Guide

Topic modeling and LDA explained

Harbor Support's knowledge base had 14,000 articles written over eight years by dozens of authors. Nobody maintained a taxonomy. When the routing team asked “which themes spike after a deploy?” there were no labels to query. A data scientist ran latent Dirichlet allocation (LDA) on article titles and bodies and surfaced twelve coherent themes — password resets, webhook retries, invoice disputes — in an afternoon. No hand-labeling required. That is topic modeling: unsupervised discovery of recurring themes in a document collection. LDA, introduced by Blei, Ng, and Jordan in 2003, remains the most widely taught probabilistic formulation. This guide explains the generative story behind LDA, Dirichlet priors, inference (Gibbs sampling and variational Bayes), a practical sklearn workflow, choosing the number of topics, coherence evaluation, a Harbor Support KB discovery worked example, a method decision table, common pitfalls, and a production checklist. It complements TF-IDF feature weighting, supervised text classification, and semantic search without replacing labeled training when you already have categories.

What topic modeling does

Given a corpus of documents, topic modeling assigns each document a distribution over latent topics and each topic a distribution over words. Topics are not predefined labels; they are statistical clusters of co-occurring terms. A topic might look like {refund: 0.08, chargeback: 0.06, invoice: 0.05, …} even though no human named it “billing disputes.”

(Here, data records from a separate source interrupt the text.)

theorem DecoderClauses.of_exec {s u : State} (hprog : InProgram s) (hp : s.par = .hardware) (h : DecoderClauses s)
    (hu : exec (programOp s.upc.toNat) s = .next u) : DecoderClauses u := by
  obtain ⟨hi, hbits, hshake, hsample⟩ := h
  have hk := hprog.upc_le
  obtain ⟨hidx, hstay⟩ := hprog.flow_index hu
  unfold NextIndex at hidx
  by_cases hstart : s.upc.toNat = 0x05 ∨ s.upc.toNat = 0x1A
  · -- The frame is cleared in the first step of DHT_START and stays so.
    rw [(programOp_eq_dhtStart hk).mpr hstart] at hu
    have hclear : u.bitcnt = 0 ∧ u.decTo = false := by
      obtain rfl := exec_unique (exec_dhtStart s) hu
      by_cases hfirst : s.opE = 0
      · exact ⟨if_pos hfirst, if_pos hfirst⟩
      · obtain ⟨hb, ht⟩ := hshake (.inl ⟨hstart, hfirst⟩)
        exact ⟨(if_neg hfirst).trans hb, (if_neg hfirst).trans ht⟩
    obtain ⟨-, hworking, -, -⟩ := decoderRegistersHaveTheirWriters _ s u hu
    exact ⟨(hworking (by decide) (by decide)).1 ▸ hi, by rw [hclear.1]; decide, fun _ => hclear, fun h8 => by omega⟩
  by_cases hrelease : s.upc.toNat = 0x07 ∨ s.upc.toNat = 0x1C
  · -- DHT_RELEASE sets the decoder to its first transition.
    rw [(programOp_eq_dhtRelease hk).mpr hrelease] at hu
    obtain rfl := exec_unique (exec_dhtRelease s) hu
    obtain ⟨hb, ht⟩ := hshake (by omega)
    exact ⟨Nat.zero_le _, hbits, fun _ => ⟨hb, ht⟩,
      fun _ => ⟨Nat.zero_le _, Nat.zero_le _, ht, (congrArg BitVec.toNat hb).trans (by decide : 0 = bitsBefore 0), Nat.zero_le _⟩⟩
  by_cases hsampling : s.upc.toNat = 0x08 ∨ s.upc.toNat = 0x1D
  · rw [(programOp_eq_dhtSample hk).mpr hsampling] at hu
    rcases (hsample hsampling).of_exec hp hu with ⟨hcounters, -, hupc⟩ | ⟨⟨hE, hupc⟩, hi', hbits', -⟩
    · have ⟨hi', _, _, hbits', _⟩ := hcounters
      have hle := bitsBefore_le hi'
      have hidx := congrArg BitVec.toNat hupc
      exact ⟨by omega, by omega, fun h5 => by omega, fun _ => hcounters⟩
    · have hnext := congrArg BitVec.toNat hupc
      rw [upc_succ_toNat (by omega)] at hnext
      exact ⟨hi', hbits', fun h5 => by omega, fun h8 => by omega⟩
  · -- DHT_WAKE follows DHT_START, and every other op leaves the decoder alone and leads to no op of it but a first step.
    obtain ⟨hi', hbits', hto'⟩ := exec_sameDecoder hu (mt (programOp_eq_dhtStart hk).mp hstart)
      (mt (programOp_eq_dhtRelease hk).mp hrelease) (mt (programOp_eq_dhtSample hk).mp hsampling)
    rw [DecoderClauses, hi', hbits', hto']
    refine ⟨hi, hbits, fun h5 => hshake ?_, fun h8 => by omega⟩
    rcases h5 with ⟨h5, hne⟩ | h5
    · have := hstay hne
      omega
    · omega

theorem CountersOk.of_exec {s u : State} (h : CountersOk s) (hu : exec (programOp s.upc.toNat) s = .next u) :
    CountersOk u :=
  have ⟨hprog, hp, _, hdec⟩ := (countersOk_iff s).mp h
  ⟨hprog.of_exec hu, (exec_par hu).trans hp, h.exec_opE hu, hdec.of_exec hprog hp hu⟩

theorem CountersOk.endStep {u : State} (h : CountersOk u) : CountersOk u.endStep := h

theorem CountersOk.resetStep {s : State} (h : CountersOk s) : CountersOk s.resetStep :=
  have ⟨hprog, hp, _⟩ := h
  have ⟨_, _, hreset⟩ := State.reset_countersOk
  ⟨hprog.resetStep, hp, hreset⟩

/-- Settles O52: `CountersOk.of_exec`, and the reset values. -/
theorem countersStayInRange : Obligations.CountersStayInRange := by
  intro s t h hs
  rcases h.1.step_cases hs with rfl | ⟨u, hu, rfl⟩
  · exact h.resetStep
  · exact (h.of_exec hu).endStep

/-! ## The line (41_frame_decoder.md R130) -/

/-- Where the block may drive the line. -/
def InHandshake (s : State) : Prop :=
  (s.upc.toNat = 0x05 ∧ s.opE ≠ 0) ∨ s.upc.toNat = 0x06 ∨ s.upc.toNat = 0x07 ∨
    (s.upc.toNat = 0x1A ∧ s.opE ≠ 0) ∨ s.upc.toNat = 0x1B ∨ s.upc.toNat = 0x1C

/-- A step that goes on has counted. -/
theorem GoesOn.opE_ne_zero {i : Instr} {s u : State} (h : GoesOn i s u) (hE : s.opE.toNat + 1 < 2 ^ 32) : u.opE ≠ 0 := by
  intro hzero
  have hcount := State.hold_opE_toNat hE
  rw [← h.1, hzero] at hcount
  exact absurd hcount (Nat.succ_ne_zero _).symm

Topic models assume a bag-of-words representation: word order is discarded, and each document is a multiset of tokens (often after lowercasing, stop-word removal, and stemming or lemmatization). That simplification hurts tasks needing syntax but is surprisingly effective for theme discovery across thousands of short-to-medium texts.

Topic modeling vs classification vs clustering

Supervised classification needs labeled examples per class. Use it when categories are known and stable.
Hard clustering (k-means on TF-IDF) assigns each document to one cluster. Fast but brittle when documents genuinely span multiple themes.
Topic modeling (LDA, NMF) allows soft membership: a ticket can be 60% “login errors” and 40% “MFA setup.”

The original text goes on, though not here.